I have seen it in dialogs.py, so its definetely influencing the way things are worded and i am rather sure that it also changes what consequences are avaiable (f.e. does a lord duel with a female player).
 
Which is strange. Even though King Harlus said he wouldn't give me a fief if I joined Swadia. But after the conversation about me swearing the oath, it said I received one. I'm using 4.1 with sexism on Default, by the way.
 
I'll give an approximate explanation, although you can find a complete answer by searching the source code for the variable $g_disable_condescending_comments, which is what gets changed when you alter the prejudice options.  (There is also Native code that uses this variable.)

The reason the menu option is called "prejudice" instead of "sexism" is that I initially intended for it to also affect other forms of bias (such as the prejudice against common-born PCs and companions from elements in the nobility), but supporting that is pretty low on the list of possible tweaks.

Duh said:
I have seen it in dialogs.py, so its definetely influencing the way things are worded and i am rather sure that it also changes what consequences are avaiable (f.e. does a lord duel with a female player).

Yes, things like: Will a king invite the player to join the kingdom without the player asking?  Will a king offer the player a fief?  Will lords make comments about how women shouldn't be leading soldiers? etc.

Also, in Native, Martial and Upstanding lords will always reject a female player character's courtship, because a warlord doesn't match their ideal of femininity.  Altering the prejudice setting removes that.

(As a side note, I altered the game to allow factions to be patriarchal/matriarchal/gender-equal on a kingdom-by-kingdom basis.  Since Diplomacy doesn't alter the setting there isn't any difference here for the standard NPC kingdoms, but if the player forms a new kingdom it is considered egalitarian.  Based on some of Matheld's dialogue I had initially considered marking Nordic culture as gender-equal culture, but decided to leave that to individual players to keep or change.)

Ringwraith #5 said:
And what exactly is the difference between the "default" and "high" settings of sexism?

Even on Default, I toned down the "Martial/Upstanding lords refuse the player's advances" thing so the absolute prohibition doesn't apply to all of them.  On High, the behavior is the same as Native.

Aside from that, setting the prejudice level to "high" means that subaltern-gender lords (both the player character and NPCs) will be treated by some characters as if their renown were less than it actually is.  It also might influence some dialogue options.
 
Ah, I see. Thanks for the explanation. So it's mostly just flavor text, then? That's cool, I can live with that.
Also, you may want to change the names of the options, I sort of automatically assumed "default" meant the same as Native and "high" even higher.
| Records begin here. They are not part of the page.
theorem good_execVsioLow {qq ll} {s : State} (h : Good qq ll s) : GoodO qq ll (execVsioLow s) := by
  unfold execVsioLow
  try simp +contextual (maxDischargeDepth := 40) only [↓good_mk, ↓good_fold, ↓good_ite, ↓good_next, ↓goodO_ite, ↓good_foldl, ↓good_forEach, ↓good_vsio, h, ite_self]
  all_goals (repeat' split)
  all_goals (try simp +contextual (maxDischargeDepth := 40) only [↓good_mk, ↓good_fold, ↓good_ite, ↓good_next, ↓goodO_ite, ↓good_foldl, ↓good_forEach, ↓good_vsio, h, ite_self])
  all_goals (try grind [good_vsio, good_mk, good_fold, good_foldl, good_forEach])

theorem good_execVsioReturn {qq ll} {s : State} (h : Good qq ll s) : GoodO qq ll (execVsioReturn s) := by
  unfold execVsioReturn
  try simp +contextual (maxDischargeDepth := 40) only [↓good_mk, ↓good_fold, ↓good_ite, ↓good_next, ↓goodO_ite, ↓good_foldl, ↓good_forEach, ↓good_vsio, h, ite_self]
  all_goals (repeat' split)
  all_goals (try simp +contextual (maxDischargeDepth := 40) only [↓good_mk, ↓good_fold, ↓good_ite, ↓good_next, ↓goodO_ite, ↓good_foldl, ↓good_forEach, ↓good_vsio, h, ite_self])
  all_goals (try grind [good_vsio, good_mk, good_fold, good_foldl, good_forEach])

end Sys2Proof.Machine
end

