-- ==== Sys2Proof/Tests/Slice0.lean ====
section
/-!
SUPPORT. Tests: ill-formed commands, the spec's own worked examples, and for each statement with hypotheses states and
operands that meet them.
-/

open Sys2Proof Sys2Proof.Machine

namespace Sys2Proof.Tests

/-! ## Well-formedness -/

/-- Ill-formed commands, one for each check of `wellFormed`, part 1. -/
theorem test_ill_formed_1 : ([.registerWrite (.core 72) 0 0,
    .registerWrite .host 0x4000000 0,
    .pathEndStop 16,
    .refReturn 3,
    .divFault 8,
    .timeCaptureEvent 256 true 0,
    .swtrig .host 8 0,
    .heTxHead 2 0,
    .heTxHead 0 8,
    .klPortEnable .host 8 0,
    .ulMiss 0 4096,
    .scheduleEntryWrite .host 8 0 0,
    .scheduleEntryWrite .host 0 16384 0,
    .tick 64,
    .instanceDeadline 4096 0,
    .instanceDeadline 0 0x10000,
    .templateWrite .host 0 8 0,
    .flowWrite .host 4096 0 0,
    .flowWrite .host 0 2 0,
    .add 72 0 0 0 0,
    .add 0 32 0 0 0,
    .add 0 0 32 0 0,
    .add 0 0 0 32 0,
    .add 0 0 0 0 8,
    .addi 0 0 0 0x10000,
    .shi 0 0 0 4 0] : List Instr).all (fun i => !wellFormed i) = true := by decide

/-- Ill-formed commands, one for each check of `wellFormed`, part 2. -/
theorem test_ill_formed_2 : ([.shi 0 0 0 0 32,
    .cmp 0 8 0 0 0 0,
    .cmp 0 0 0 0 0 16,
    .cmpi 0 0 8 0 0,
    .cmpi 0 0 0 0 0x8000,
    .plog 0 0 8 0 0,
    .plog 0 0 0 8 0,
    .plog 0 0 0 0 8,
    .ldw 0 true 64 true 0 0,
    .ldw 0 true 0 true 32 0,
    .ldw 0 true 0 true 0 4096,
    .mac 0 8 0 0 0 true true,
    .mac 0 0 64 0 0 true true,
    .accrd 0 0 true 0 64 0 true 0,
    .accrd 0 0 true 0 0 4 true 0,
    .wadd 0 64 0 0 0,
    .wadd 0 0 0 64 0,
    .wfromg 0 0 64 0,
    .maxi 0 0 8 0,
    .maxi 0 0 0 32,
    .br 0 0 true 2097152,
    .mtc 0 0 4096,
    .illegal 0 0x100000000,
    .kernelStart 4 0,
    .axMove .host 256,
    .limitInputChange 0 3 true 0 0] : List Instr).all (fun i => !wellFormed i) = true := by decide

/-- Ill-formed commands, one for each check of `wellFormed`, part 3. -/
theorem test_ill_formed_3 : ([.driverPowerGood 32 0,
    .stepOutputEnable .host 32 0,
    .fbCountEdge 32 0 0 0,
    .wireDisagree 0 3 true 0 0,
    .outputDelayExpiry 20,
    .discrepancyTimeout 32,
    .thallusDecodeFault 32,
    .soArm .host 8,
    .soTriggerEvent 0 0x10000 true 0,
    .domainRequest .host 28 0,
    .domainDrainEnd 25,
    .voltStep .host 3 0,
    .healthUpdate 18 0,
    .scrubPass 8 0 0 0,
    .journalEvent 256 0 0 0 [],
    .journalEvent 0 16 0 0 [],
    .journalEvent 0 0 256 0 [],
    .journalEvent 0 0 0 4 [],
    .chainEnable .host 16 true true 0,
    .bridgeTokenReceive 0 16 0 0,
    .replicationApply 0x10000 [] [],
    .bar2Access true 0x1000000 0 [],
    .mntRead 0x1000000] : List Instr).all (fun i => !wellFormed i) = true := by decide

/-- Well-formed commands. -/
theorem test_well_formed : ([.cutoff, .add 71 31 31 31 7, .ldw 0 true 63 true 7 (-4096), .br 3 7 true 2097151,
    .domainRequest (.core 71) 27 0, .thallusEvaluation] : List Instr).all wellFormed = true := by decide

/-! ## States to start from -/

def live : State :=
  { State.reset with regs := (List.range 24).map (fun d => (31457540 + 16 * d, 0#32)) ++ [(33555456, 3#32)] }.setFd F.CLK_STAT_PLL_LOCK 0 0 1
def onCore (c : Core) (n : Nat := 0) : State := live.setCore n c
def pairA (c : Core) (n : Nat := 0) : State := (onCore { c with pc := 0x100 } n).coreWrite n 0x104 (leBytes 4 (12*2^26))
def pairB (c : Core) (n : Nat := 0) : State := onCore { c with pair := some { next := 0x300, rrb := 9 } } n
def rc : Core := { coreReset with run := .run, pc := 0x100, p := 0xFB }
def set (s : State) (l : List (Machine.Field × Nat × Nat)) : State := l.foldl (fun s e => s.setFd e.1 e.2.1 0 e.2.2) s
def setR (s : State) (l : List (Reg × Nat × Nat)) : State := l.foldl (fun s e => s.setRg e.1 e.2.1 0 e.2.2) s
def fw (f : Machine.Field) (n : Nat) : Nat := n * 2^f.lo
def W (l : List (Machine.Field × Nat)) : Word := BitVec.ofNat 32 (l.foldl (fun a e => a + fw e.1 e.2) 0)
def putS (s : State) (a : Nat) (bs : List Byte) : State :=
  { s with mem := { s.mem with sram := Mem.writeN s.mem.sram a bs } }
def bn (l : List (Nat × Nat)) : List Byte := (l.map (fun e => leBytes e.1 e.2)).flatten
def agb (axes caps fl first credit late seq : Nat) (model : Nat := 0) : List Byte :=
  bn [(1,0),(1,axes),(1,caps),(1,fl),(2,first),(1,credit),(1,late),(2,seq),(26,0),(4,2^30),(12,0),(4,5000),(4,model),(4,100000)]
def secs : List (Nat × Nat × Nat) := [(0x01,272,32),(0x02,304,8192),(0x03,8496,256),(0x04,8752,16),(0x05,8768,160),(0x06,8928,768),(0x10,9696,32),(0x11,9728,1024),(0x12,10752,16384),(0x13,27136,6144),(0x14,33280,5120),(0x15,38400,512),(0x16,38912,200)]
def wr (m : List (Nat × Byte)) (a : Nat) (l : List (Nat × Nat)) : List (Nat × Byte) := Mem.writeN m a (bn l)
def q1 : List (Nat × Nat) := [(4,2^30),(4,0),(4,0),(4,0)]
def imgBase (sz : Nat) : List (Nat × Byte) :=
  let m := wr [] 0 [(2,1),(2,13),(4,sz)]
  let m := secs.zipIdx.foldl (fun m e => wr m (64 + 16 * e.2) [(1,e.1.1),(3,0),(4,e.1.2.1),(4,e.1.2.2)]) m
  let m := wr m 272 [(4,65536),(2,60),(1,0),(1,0),(4,65536),(4,7)]
  let m := wr m 8496 [(1,3),(1,0xFF),(1,0),(1,0),(2,0),(1,5),(1,5)]
  let m := (List.range 31).foldl (fun m e => wr m (8928 + 24 * (e+1)) [(1,0xFF)]) m
  let m := wr m 9696 [(4,1600),(4,1000),(4,100),(4,65536),(2,0xFFFF),(1,1),(1,0)]
  let m := wr m (9728 + 64*3) [(1,3),(1,1),(1,1),(1,1),(1,1),(1,0),(14,0),(4,2^30),(12,0),(12,0),(4,1000),(4,5000),(4,50)]
  let m := wr m (10752 + 64*48) ([(1,0),(1,0xFF),(1,1),(1,3),(4,0),(12,0)] ++ q1 ++ [(4,0),(4,0),(4,2^30),(4,0)])
  let m := wr m (27136 + 32*36) [(1,3),(1,0),(1,0),(1,1),(4,655360),(4,0),(4,0),(4,655360),(4,0),(4,65536),(4,6000)]
  let m := wr m 38912 [(1,3),(1,1),(1,2),(5,0),(4,0),(4,100),(4,100),(4,2^30),(4,1000),(4,1000)]
  wr m 8928 [(1,3),(1,0),(1,1),(1,0),(1,12),(1,0),(1,0),(1,9),(1,3),(1,0),(2,0),(4,65536),(4,10),(4,5)]
def imgFull : List (Nat × Byte) :=
  let m := imgBase 39112
  let m := wr m 304 [(2,6),(1,1),(1,1),(4,9)]
  let m := wr m 38400 [(2,6),(1,2),(1,1),(2,8),(1,1),(1,0),(4,100),(4,60000),(4,20),(4,30)]
  let m := wr m (8496+16) [(1,1),(1,1),(1,1),(1,1),(2,8),(1,5),(1,5)]
  let m := wr m (8496+8*5) [(1,2),(1,0),(1,0),(1,1),(2,8),(1,5),(1,5)]
  let m := wr m 8752 [(2,300),(2,20),(2,300),(2,20)]
  let m := wr m (8768 + 8*4) [(2,8),(1,2),(1,5),(2,100),(2,2)]
  let m := wr m (8928+24) [(1,7),(1,1),(1,0),(1,0),(1,0),(1,0),(1,0),(1,9),(1,3),(1,0),(2,0),(4,65536),(4,10),(4,5)]
  m
def bank (m : List (Nat × Byte)) (b : Nat) : List (Nat × Byte) := m.map (fun e => (e.1 + b * 0x100000, e.2))
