-- ==== Sys2Proof/Machine/Step.lean ====
section
/-! DEFINITION. One step: a command in progress moves on by one cursor position, otherwise the next command is taken. -/

namespace Sys2Proof.Machine

/-- One step. From a state with no command in progress a step executes one whole command (R37), so a run from reset
never has one in progress; a state that has one goes on with it, and takes no command meanwhile (R145). -/
def step (s : State) : Host.Outcome State Fault Refusal :=
  match s.running with
  | some c => .next (s.cursorStep c)
  | none => s.takeCommand

/-- The unit of `nbits` bits `w` presented at the command port as the next one; a command in progress is discarded
(DESIGN CHOICE, log 6). -/
def State.withFetchWord (s : State) (nbits w : Nat) : State :=
  match presentedOfTable nbits w with
  | some p => s.present p
  | none => s

end Sys2Proof.Machine
end

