/-- GET_PIXEL_PACKED, whole: the three stored bytes masked to 7 bits at bits 16, 8 and 0, bits 31:24, 23, 15 and 7 clear;
which is the packed form without its markers; 0 out of range, and 0 for every pixel of a store that NEW or RESIZE has
just left; status OK; no state but the response changes. -/
def Obligations.GetPixelPackedReturnsTheMaskedBytes : Prop :=
  ∀ (s : State) (index : Half),
    encode (.getPixelPacked index) = .command (8#4 ++ index ++ 0#44)
      ∧ ∃ t, exec (.getPixelPacked index) s = .next t
        ∧ t = { s with status := .ok, result := t.result }
        ∧ (index < s.length → ∃ g r b : Byte,
            s.pixByte (pixelAddress index) = some g
              ∧ s.pixByte (pixelAddress index + 1) = some r
              ∧ s.pixByte (pixelAddress index + 2) = some b
              ∧ t.result = ((g &&& 0x7F#8).setWidth 32 <<< 16) ||| ((r &&& 0x7F#8).setWidth 32 <<< 8)
                  ||| (b &&& 0x7F#8).setWidth 32
              ∧ t.result = packColour r g b &&& 0x007F7F7F#32)
        ∧ t.result &&& 0xFF808080#32 = 0
        ∧ (s.length ≤ index → t.result = 0)
        ∧ ∀ (n : Half) (d c : Byte) (slow : Bool) (u : State),
            exec (.resize n) s = .next u ∨ exec (.constructNative n) s = .next u
              ∨ exec (.constructPins n d c slow) s = .next u →
            exec (.getPixelPacked index) u = .next { u with status := .ok, result := 0 }

/-- RESIZE: a new store with every byte off, or the degraded strip (D27); transmitter, WIRE and lines untouched (D26). -/
def Obligations.ResizeReplacesTheStore : Prop :=
  ∀ (s : State) (n : Half),
    ∃ t, exec (.resize n) s = .next t
      ∧ t = { s with length := t.length, pix := t.pix, status := t.status, result := 0 }
      ∧ AllocatedInto s.cfg n t

/-- PACK, whole: the canonical packed form, whatever the state, which keeps everything but the response. -/
def Obligations.PackForcesTheMarkerBits : Prop :=
  ∀ (s : State) (r g b : Byte),
    encode (.pack r g b) = .command (11#4 ++ 0#16 ++ r ++ g ++ b ++ 0#20)
      ∧ exec (.pack r g b) s = .next { s with
          status := .ok
          result := ((g ||| 0x80#8).setWidth 32 <<< 16) ||| ((r ||| 0x80#8).setWidth 32 <<< 8)
            ||| (b ||| 0x80#8).setWidth 32 }

/-- The packed form has its three marker bits set and its top byte clear, and unpacking it gives the low 7 bits of the
three operands. -/
def Obligations.UnpackOfPackIsTheLowSevenBits : Prop :=
  ∀ r g b : Byte,
    packColour r g b &&& 0xFF808080#32 = 0x00808080#32
      ∧ unpackColour (packColour r g b) = (r.extractLsb' 0 7, g.extractLsb' 0 7, b.extractLsb' 0 7)
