-- ==== Sys2Proof/Laws/PerInstr.lean ====
section
/-! SUPPORT. The per-instruction family `EncodedUnit`: the encoder gives a well-formed unit, that is, an assigned opcode
with the ignored bits 0, or a wire byte that the block sends (spec/30_encoding.md R51, R52, R60, R61). -/

namespace Sys2Proof.Laws.EncodedUnit

/-- A well-formed instruction is encoded as a well-formed unit. -/
def Statement (i : Instr) : Prop := i.wellFormed = true → (encode i).wellFormed = true

/-- A command word with an assigned opcode and no ignored bit set is well formed. -/
theorem wellFormed_command (w mask : CommandWord) (op : BitVec 4) (hop : w.extractLsb' 60 4 = op)
    (hmask : usedBits op.toNat = some mask) (hbits : w &&& ~~~mask = 0#64) :
    (Presented.command w).wellFormed = true := by
  simp [Presented.wellFormed, hop, hmask, hbits]

theorem constructNative (n : Half) : Statement (.constructNative n) := fun _ => by
  refine wellFormed_command _ 0xFFFFF00000000000#64 1#4 ?_ rfl ?_
  · apply BitVec.eq_of_getLsbD_eq
    intro k hk
    simp only [BitVec.getLsbD_extractLsb', BitVec.getLsbD_append]
    interval_cases k <;> simp
  · apply BitVec.eq_of_getLsbD_eq
    intro k hk
    rw [BitVec.getLsbD_and]
    simp only [BitVec.getLsbD_append]
    interval_cases k <;> simp

theorem constructPins (n : Half) (d c : Byte) (slow : Bool) : Statement (.constructPins n d c slow) := fun _ => by
  refine wellFormed_command _ 0xFFFFFFFFF8000000#64 2#4 ?_ rfl ?_
  · apply BitVec.eq_of_getLsbD_eq
    intro k hk
    simp only [BitVec.getLsbD_extractLsb', BitVec.getLsbD_append]
    interval_cases k <;> simp
  · apply BitVec.eq_of_getLsbD_eq
    intro k hk
    rw [BitVec.getLsbD_and]
    simp only [BitVec.getLsbD_append]
    interval_cases k <;> simp

theorem selectNative : Statement .selectNative := fun _ => by decide

theorem selectPins (d c : Byte) (slow : Bool) : Statement (.selectPins d c slow) := fun _ => by
  refine wellFormed_command _ 0xF0000FFFF8000000#64 4#4 ?_ rfl ?_
  · apply BitVec.eq_of_getLsbD_eq
    intro k hk
    simp only [BitVec.getLsbD_extractLsb', BitVec.getLsbD_append]
    interval_cases k <;> simp
  · apply BitVec.eq_of_getLsbD_eq
    intro k hk
    rw [BitVec.getLsbD_and]
    simp only [BitVec.getLsbD_append]
    interval_cases k <;> simp

theorem activate : Statement .activate := fun _ => by decide

theorem setPixel (i : Half) (r g b : Byte) : Statement (.setPixel i r g b) := fun _ => by
  refine wellFormed_command _ 0xFFFFFFFFFFF00000#64 6#4 ?_ rfl ?_
  · apply BitVec.eq_of_getLsbD_eq
    intro k hk
    simp only [BitVec.getLsbD_extractLsb', BitVec.getLsbD_append]
    interval_cases k <;> simp
  · apply BitVec.eq_of_getLsbD_eq
    intro k hk
    rw [BitVec.getLsbD_and]
    simp only [BitVec.getLsbD_append]
    interval_cases k <;> simp

theorem setPixelPacked (i : Half) (c : Word) : Statement (.setPixelPacked i c) := fun _ => by
  refine wellFormed_command _ 0xFFFFFFFFFFFFF000#64 7#4 ?_ rfl ?_
  · apply BitVec.eq_of_getLsbD_eq
    intro k hk
    simp only [BitVec.getLsbD_extractLsb', BitVec.getLsbD_append]
    interval_cases k <;> simp
  · apply BitVec.eq_of_getLsbD_eq
    intro k hk
    rw [BitVec.getLsbD_and]
    simp only [BitVec.getLsbD_append]
    interval_cases k <;> simp

theorem getPixelPacked (i : Half) : Statement (.getPixelPacked i) := fun _ => by
  refine wellFormed_command _ 0xFFFFF00000000000#64 8#4 ?_ rfl ?_
  · apply BitVec.eq_of_getLsbD_eq
    intro k hk
    simp only [BitVec.getLsbD_extractLsb', BitVec.getLsbD_append]
    interval_cases k <;> simp
  · apply BitVec.eq_of_getLsbD_eq
    intro k hk
    rw [BitVec.getLsbD_and]
    simp only [BitVec.getLsbD_append]
    interval_cases k <;> simp

theorem transmit : Statement .transmit := fun _ => by decide

theorem resize (n : Half) : Statement (.resize n) := fun _ => by
  refine wellFormed_command _ 0xFFFFF00000000000#64 10#4 ?_ rfl ?_
  · apply BitVec.eq_of_getLsbD_eq
    intro k hk
    simp only [BitVec.getLsbD_extractLsb', BitVec.getLsbD_append]
    interval_cases k <;> simp
  · apply BitVec.eq_of_getLsbD_eq
    intro k hk
    rw [BitVec.getLsbD_and]
    simp only [BitVec.getLsbD_append]
    interval_cases k <;> simp

theorem pack (r g b : Byte) : Statement (.pack r g b) := fun _ => by
  refine wellFormed_command _ 0xF0000FFFFFF00000#64 11#4 ?_ rfl ?_
  · apply BitVec.eq_of_getLsbD_eq
    intro k hk
    simp only [BitVec.getLsbD_extractLsb', BitVec.getLsbD_append]
    interval_cases k <;> simp
  · apply BitVec.eq_of_getLsbD_eq
    intro k hk
    rw [BitVec.getLsbD_and]
    simp only [BitVec.getLsbD_append]
    interval_cases k <;> simp

theorem latchLength (n : Half) : Statement (.latchLength n) := fun _ => by
  refine wellFormed_command _ 0xFFFFF00000000000#64 12#4 ?_ rfl ?_
  · apply BitVec.eq_of_getLsbD_eq
    intro k hk
    simp only [BitVec.getLsbD_extractLsb', BitVec.getLsbD_append]
    interval_cases k <;> simp
  · apply BitVec.eq_of_getLsbD_eq
    intro k hk
    rw [BitVec.getLsbD_and]
    simp only [BitVec.getLsbD_append]
    interval_cases k <;> simp

theorem emitLatch : Statement .emitLatch := fun _ => by decide

theorem colourByte (x : BitVec 7) : Statement (.colourByte x) := fun _ => by
  have h : (1#1 ++ x : BitVec 8).getLsbD 7 = true := by
    simp only [BitVec.getLsbD_append]
    simp
  exact (congrArg (fun v => (1#1 ++ x : BitVec 8) == 0#8 || v) h).trans (Bool.or_true _)

theorem latchByte : Statement .latchByte := fun _ => by decide

end Sys2Proof.Laws.EncodedUnit
end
According to what you said, the "high" level is actually the default one and the "default" one is toned down.
 
Double-checking, it turns out that the courtship change applies across the board.  Trying to court Martial/Upstanding lords has increased requirements for success rather than failing automatically.

I strongly feel this is better design.  If a player didn't want it to be theoretically possible to marry one of those lords, they wouldn't be trying in the first place.  It is not an unreasonable thing to attempt (especially considering that it applies to both Alayen and Firentis), and the availability of the option does not affect the game of someone who decides not to use it.

Ringwraith #5 said:
Also, you may want to change the names of the options, I sort of automatically assumed "default" meant the same as Native and "high" even higher. According to what you said, the "high" level is actually the default one and the "default" one is toned down.

Default is the same as Native.  High is mostly the same as Native, plus a Renown penalty.  (Leaving aside changes that apply regardless of what the option is set to.)